Recently, stereoinversions and isomerizations of amino acid residues in the proteins of living beings have been observed. Because isomerized amino acids cause structural changes and denaturation of proteins, isomerizations of amino acid residues are suspected to cause age-related diseases. In this study, AMBER molecular force field parameters were tested by using computationally generated nonapeptides and tripeptides including stereoinverted and/or isomerized amino acid residues. Energy calculations by using density functional theory were also performed for comparison. Although the force field parameters were developed by parameter fitting for l-α-amino acids, the accuracy of the computational results for d-amino acids and ß-amino acids was comparable to those for l-α-amino acids. The conformational energies for tripeptides calculated by using density functional theory were reproduced more accurately than those for nonapeptides calculated by using the molecular mechanical force field.
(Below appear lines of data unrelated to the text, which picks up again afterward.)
theorem witness_IllegalExactlyByCtrl :
    ¬ ((1#32).extractLsb' 0 2 = 2#2 ∨ (1#32).extractLsb' 0 2 = 3#2 ∨ (1#32).extractLsb' 2 30 ≠ 0#30) ∧
    decode .w32 (wireWords .w32 ⟨1#32, 9#32, 0x1000#32, 5#32⟩) = .instr (.crc32 0x1000#64 9#32) := by decide

theorem witness_IllegalRequestIsRecorded :
    let s := onPort [] [reqOf 2#32 4#32 0x1000#32] []
    s.sched = [] ∧ s.rst = false ∧ s.phase = .idle ∧ s.pending = [reqOf 2#32 4#32 0x1000#32] ∧
      (reqOf 2#32 4#32 0x1000#32).desc.ctrl.extractLsb' 0 2 = 2#2 := by decide

theorem witness_IllegalRequestIsRecorded_reserved : (0x80000001#32).extractLsb' 2 30 ≠ 0#30 := by decide

theorem witness_StepRunsTheDecodedRequest :
    (sRev.rst = false ∧ sRev.phase = .idle ∧ sRev.sched = [] ∧ sRev.pending = [reqOf 0#32 4#32 0x1000#32] ∧
      fetch sRev = .instr (.rev16 0x1000#64 4#32)) ∧
    (let s := onPort mem1234 [reqOf 0#32 4#32 0x1000#32, reqOf 1#32 4#32 0x1000#32] [.call 1]
     s.sched = [.call 1] ∧ 1 < s.pending.length ∧ fetch (grant 1 { s with sched := [] }) = .instr (.crc32 0x1000#64 4#32)) ∧
    (sRev.pending ≠ [] ∧ fetch (grantFree sRev) = .instr (.rev16 0x1000#64 4#32)) := by decide +kernel

theorem witness_NegativeLengthFaults : sRev.rst = false ∧ sRev.phase = .idle ∧ sRev.pending = [reqOf 0#32 4#32 0x1000#32] ∧
    (0x80000000#32).toInt < 0 ∧ (0xFFFFFFFF#32).toInt < 0 := by decide

theorem witness_OddLengthFaultsRev16Only : sRev.rst = false ∧ sRev.phase = .idle ∧ sRev.pending = [reqOf 0#32 4#32 0x1000#32] ∧
    Memory.wf sRev.mem = true ∧ 0 ≤ (1#32).toInt ∧ (1#32).toInt % 2 = 1 ∧ (0x7FFFFFFF#32).toInt % 2 = 1 ∧
    ¬ OutsideBuffer 0x1000 1 0x1000 ∧ 0x1000 < addrLimit sRev.cfg ∧ OutsideBuffer 0x1000 1 0x1001 ∧
    (nextOf (exec (.crc32 0x1000#64 3#32) sCrc)).isSome = true := by decide +kernel

theorem witness_RangeWrapFaults :
    (0 < (4#32).toInt ∧ (0xFFFFFFFE#64).toNat + (4#32).toInt > addrLimit sRev.cfg ∧ (4#32).toInt % 2 = 0) ∧
    ((0xFFFFFFFC#64).toNat + (4#32).toInt ≤ addrLimit sRev.cfg ∧ (nextOf (exec (.rev16 0xFFFFFFFC#64 4#32) sRev)).isSome = true) := by
  decide +kernel

theorem witness_InvalidBufferFaults :
    let s : State := { sRev with cfg := cfgReadOnly }
    s.rst = false ∧ s.phase = .idle ∧ s.pending = [reqOf 0#32 4#32 0x1000#32] ∧ 0 < (4#32).toInt ∧ (4#32).toInt % 2 = 0 ∧
      (0x1000#64).toNat + (4#32).toInt ≤ addrLimit s.cfg ∧ memValid s.cfg (kindOf opRev16) 0x1001 = false ∧
      memValid s.cfg (kindOf opRev16) 0x1000 = true := by decide +kernel

theorem witness_InvalidBufferFaults_crc32 :
    let s : State := { sCrc with cfg := cfgReadOnly }
    (0x1000#64).toNat + (5#32).toInt ≤ addrLimit s.cfg ∧ memValid s.cfg (kindOf opCrc32) 0x1004 = false ∧
      ∀ j < 4, memValid s.cfg (kindOf opCrc32) (0x1000 + j) = true := by decide +kernel

theorem witness_canAccept : canAccept sRev = true ∧ canAccept sCrc = true := by decide

/-- Each clause of the check at a boundary value, on a state that can accept. -/
theorem witness_TheFirstFailingCheckIsRecorded :
    (canAccept sRev = true ∧ (0xFFFFFFFF#32).toInt < 0) ∧
    (0 ≤ (0x7FFFFFFF#32).toInt ∧ (0x7FFFFFFF#32).toInt % 2 = 1) ∧
    (0 < (2#32).toInt ∧ (2#32).toInt % 2 = 0 ∧ (0xFFFFFFFF#64).toNat + (2#32).toInt > addrLimit sRev.cfg) ∧
    (let s : State := { sRev with cfg := cfgReadOnly }
     canAccept s = true ∧ (0x1000#64).toNat + (2#32).toInt ≤ addrLimit s.cfg ∧ (0x1000#64).toNat ≤ 0x1001 ∧
       0x1001 < (0x1000#64).toNat + (2#32).toNat ∧ memValid s.cfg (kindOf opRev16) 0x1001 = false ∧
       memValid s.cfg (kindOf opRev16) 0x1000 = true) ∧
    Legal sRev.cfg opRev16 (0xFFFFFFFE#64).toNat 2#32 := by decide +kernel

theorem witness_RequestsAreHeldWhileBusy :
    (sBusyRev []).phase ≠ .idle ∧ (sBusyRev []).sched.head? ≠ some .rstAssert ∧ (nextOf (step (sBusyRev []))).isSome = true ∧
    State.reset.pending = [] ∧ ({ sRev with rst := true } : State).rst = true := by decide +kernel

theorem witness_RequestsAreHeldWhileBusy_present :
    let s := sBusyRev [.present (reqOf 1#32 4#32 0x1000#32)]
    s.sched = [.present (reqOf 1#32 4#32 0x1000#32)] ∧ s.rst = false := by decide

theorem witness_ArbiterMayChooseAnyRequest :
    let s := onPort mem1234 [reqOf 0#32 4#32 0x1000#32, reqOf 1#32 4#32 0x1000#32] [.call 1]
    s.sched = [.call 1] ∧ s.rst = false ∧ s.phase = .idle ∧ s.pending[1]? = some (reqOf 1#32 4#32 0x1000#32) := by decide

theorem witness_Rev16RefSwapsUnits : ([1#8, 2#8, 3#8, 4#8] : List Byte).length % 2 = 0 ∧ 1 < ([1#8, 2#8, 3#8, 4#8] : List Byte).length / 2 := by
  decide

theorem witness_Rev16CompletesWithItsResult : sRev.rst = false ∧ sRev.phase = .idle ∧ sRev.pending = [reqOf 0#32 4#32 0x1000#32] ∧
    Memory.wf sRev.mem = true ∧ Legal sRev.cfg opRev16 (0x1000#64).toNat 4#32 := by decide +kernel

theorem witness_Rev16_at_the_top : Legal sRev.cfg opRev16 (0xFFFFFFFC#64).toNat 4#32 ∧ Legal sRev.cfg opRev16 (0#64).toNat 0#32 := by
  decide +kernel

theorem witness_Rev16OfLengthZero : sRev.rst = false ∧ sRev.phase = .idle ∧ sRev.pending = [reqOf 0#32 4#32 0x1000#32] := by decide

theorem witness_Rev16IsAnInvolution :
    ∃ t u : State, exec (.rev16 0x1000#64 4#32) sRev = .next t ∧ canAccept u = true ∧ u.cfg = sRev.cfg ∧ u.mem = t.mem ∧
      (nextOf (exec (.rev16 0x1000#64 4#32) u)).isSome = true :=
  ⟨runRev16 0x1000#64 4#32 sRev, { sRev with mem := (runRev16 0x1000#64 4#32 sRev).mem }, by rfl, by decide, rfl, rfl,
    by decide +kernel⟩

theorem witness_Rev16IsLocal :
    ∃ t u : State, exec (.rev16 0x1000#64 2#32) sRev = .next t ∧ canAccept u = true ∧ u.cfg = sRev.cfg ∧ u.mem = t.mem ∧
      (2#32).toNat % 2 = 0 ∧ (2#32).toNat ≤ (4#32).toNat ∧ (nextOf (exec (.rev16 (0x1000#64 + (2#32).zeroExtend 64) (4#32 - 2#32)) u)).isSome = true :=
  ⟨runRev16 0x1000#64 2#32 sRev, { sRev with mem := (runRev16 0x1000#64 2#32 sRev).mem }, by rfl, by decide, rfl, rfl, by decide, by decide,
    by decide +kernel⟩

theorem witness_SwapperLanesExchangeBytes : ([1#8, 2#8, 3#8, 4#8] : List Byte).length = 2 * 2 ∧ 1 < 2 := by decide

theorem witness_Crc32CompletesWithItsResult : sCrc.rst = false ∧ sCrc.phase = .idle ∧ sCrc.pending = [reqOf 1#32 4#32 0x1000#32] ∧
    Legal sCrc.cfg opCrc32 (0x1000#64).toNat 4#32 := by decide +kernel

theorem witness_Crc32OfLengthZero : sCrc.rst = false ∧ sCrc.phase = .idle ∧ sCrc.pending = [reqOf 1#32 4#32 0x1000#32] := by decide

theorem witness_Crc32WritesNoMemory : (nextOf (exec (.crc32 0x1000#64 4#32) sCrc)).isSome = true ∧
    (let s := sBusyCrc [.chunk 3]
     s.phase ≠ .idle ∧ s.reqOp = opCrc32 ∧ (nextOf (step s)).isSome = true ∧ s.sched.head? = some (.chunk 3)) := by decide +kernel

/-- "123456789" at 0x3001 (V-S3). -/
theorem witness_CrcCheckValue :
    let s := onPort [(0x3001, 0x31#8), (0x3002, 0x32#8), (0x3003, 0x33#8), (0x3004, 0x34#8), (0x3005, 0x35#8), (0x3006, 0x36#8),
      (0x3007, 0x37#8), (0x3008, 0x38#8), (0x3009, 0x39#8)] [reqOf 1#32 9#32 0x3001#32] []
    canAccept s = true ∧ Legal s.cfg opCrc32 (0x3001#64).toNat 9#32 ∧
      Memory.readBytes s.mem (0x3001#64).toNat 9 = [0x31#8, 0x32#8, 0x33#8, 0x34#8, 0x35#8, 0x36#8, 0x37#8, 0x38#8, 0x39#8] := by
  decide +kernel

theorem witness_GroupingDoesNotMatter : 0 < 2 := by decide

theorem witness_WordLaw : 1 ≤ ([1#8] : List Byte).length ∧ ([1#8, 2#8, 3#8, 4#8] : List Byte).length ≤ 4 ∧
    ([1#8, 2#8, 3#8, 4#8] : List Byte).length = 4 := by decide

theorem witness_Crc32IsAFunctionOfTheBytes :
    let s' : State := { sCrc with mem := [(0x2001, 1#8), (0x2002, 2#8)] }
    canAccept sCrc = true ∧ canAccept s' = true ∧ Legal sCrc.cfg opCrc32 (0x1000#64).toNat 2#32 ∧ Legal s'.cfg opCrc32 (0x2001#64).toNat 2#32 ∧
      ∀ k < 2, Memory.read sCrc.mem (0x1000 + k) = Memory.read s'.mem (0x2001 + k) := by decide +kernel

theorem witness_OneFlippedBitChangesTheChecksum : 7 < 8 := by decide

theorem witness_AcceptLatchesTheRequest :
    let s := onPort mem1234 [reqOf 2#32 4#32 0x1000#32, reqOf 1#32 4#32 0x1000#32] [.accept 1]
    s.sched = [.accept 1] ∧ s.rst = false ∧ s.phase = .idle ∧ s.pending[1]? = some (reqOf 1#32 4#32 0x1000#32) ∧
      decode s.cfg.addrWidth (wireWords s.cfg.addrWidth (reqOf 1#32 4#32 0x1000#32).desc) = .instr (.crc32 0x1000#64 4#32) ∧
      Legal s.cfg opCrc32 (0x1000#64).toNat 4#32 := by decide +kernel

/-- An odd REV16 request first, and an illegal one second. -/
theorem witness_AcceptRejectsAsTheOneStepCallDoes :
    let s := onPort mem1234 [reqOf 0#32 3#32 0x1000#32, reqOf 2#32 4#32 0x1000#32] []
    s.rst = false ∧ s.phase = .idle ∧ s.pending[0]? = some (reqOf 0#32 3#32 0x1000#32) ∧
      decode s.cfg.addrWidth (wireWords s.cfg.addrWidth (reqOf 0#32 3#32 0x1000#32).desc) = .instr (.rev16 0x1000#64 3#32) ∧
      ¬ Legal s.cfg opRev16 (0x1000#64).toNat 3#32 ∧ s.pending[1]? = some (reqOf 2#32 4#32 0x1000#32) ∧
      decode s.cfg.addrWidth (wireWords s.cfg.addrWidth (reqOf 2#32 4#32 0x1000#32).desc) = .reject .illegalRequest := by decide +kernel

/-- V-F1: the move `accept` records IllegalRequest and touches no memory. -/
theorem test_accept_records_illegal :
    ((nextOf (step (onPort mem1234 [reqOf 2#32 4#32 0x1000#32] [.accept 0]))).map fun t => (t.fault.map fun e => faultCode e.reason, t.mem, t.phase)) =
      some ([1], mem1234, .done) := by decide +kernel

theorem witness_Rev16ChunkSwapsItsUnits :
    let s := sBusyRev [.chunk 2]
    s.sched = [.chunk 2] ∧ s.reqOp = opRev16 ∧ canChunk 2 s = true ∧ canChunk 4 s = true ∧ Memory.wf s.mem = true := by decide +kernel

theorem witness_Crc32ChunkFoldsItsBytes :
    let s := sBusyCrc [.chunk 3]
    s.sched = [.chunk 3] ∧ s.reqOp = opCrc32 ∧ canChunk 3 s = true ∧ canChunk 1 s = true ∧ canChunk 4 s = true := by decide +kernel

theorem witness_CompleteSetsRet :
    (let s : State := { sBusyCrc [.complete] with off := 4#32 }
     s.sched = [.complete] ∧ s.call = some ⟨reqOf 1#32 4#32 0x1000#32, .legal⟩ ∧ s.rst = false ∧ s.phase = .busy ∧ s.off = s.reqDlen ∧
       s.unacked = false ∧ s.reqOp = opCrc32) ∧
    (let s : State := { sBusyRev [.complete] with off := 4#32 }
     s.off = s.reqDlen ∧ s.unacked = false ∧ s.reqOp = opRev16) ∧
    (sBusyRev [.complete]).off ≠ (sBusyRev [.complete]).reqDlen ∧
    ({ sBusyRev [.complete] with off := 4#32, unacked := true } : State).unacked = true := by decide

theorem witness_CompleteSetsRet_violated :
    let s : State := { sBusyRev [.complete] with off := 4#32, call := some ⟨reqOf 0#32 4#32 0x1000#32, .violated⟩ }
    s.sched = [.complete] ∧ s.rst = false ∧ s.phase = .busy ∧ s.call = some ⟨reqOf 0#32 4#32 0x1000#32, .violated⟩ ∧ s.off = s.reqDlen ∧
      s.unacked = false := by decide

theorem witness_RespondDeliversRet :
    let s : State := { sBusyCrc [.respond] with off := 4#32, phase := .done, ret := 0xB63CFBCD#32 }
    s.call = some ⟨reqOf 1#32 4#32 0x1000#32, .legal⟩ ∧ s.rst = false ∧ s.phase = .done ∧ s.sched = [.respond] := by decide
The evaluations were performed for the ff99SB, ff03, ff12SB, and the latest ff14SB force field parameters.

Validation of Molecular Dynamics Simulations for Prediction of Three-Dimensional Structures of Small Proteins.

Although various higher-order protein structure prediction methods have been developed, almost all of them were developed based on the three-dimensional (3D) structure information of known proteins. Here we predicted the short protein structures by molecular dynamics (MD) simulations in which only Newton's equations of motion were used and 3D structural information of known proteins was not required. To evaluate the ability of MD simulationto predict protein structures, we calculated seven short test protein (10-46 residues) in the denatured state and compared their predicted and experimental structures. The predicted structure for Trp-cage (20 residues) was close to the experimental structure by 200-ns MD simulation. For proteins shorter or longer than Trp-cage, root-mean square deviation values were larger than those for Trp-cage. However, secondary structures could be reproduced by MD simulations for proteins with 10-34 residues. Simulations by replica exchange MD were performed, but the results were similar to those from normal MD simulations. These results suggest that normal MD simulations can roughly predict short protein structures and 200-ns simulations are frequently sufficient for estimating the secondary structures of protein (approximately 20 residues). Structural prediction method using only fundamental physical laws are useful for investigating non-natural proteins, such as primitive proteins and artificial proteins for peptide-based drug delivery systems.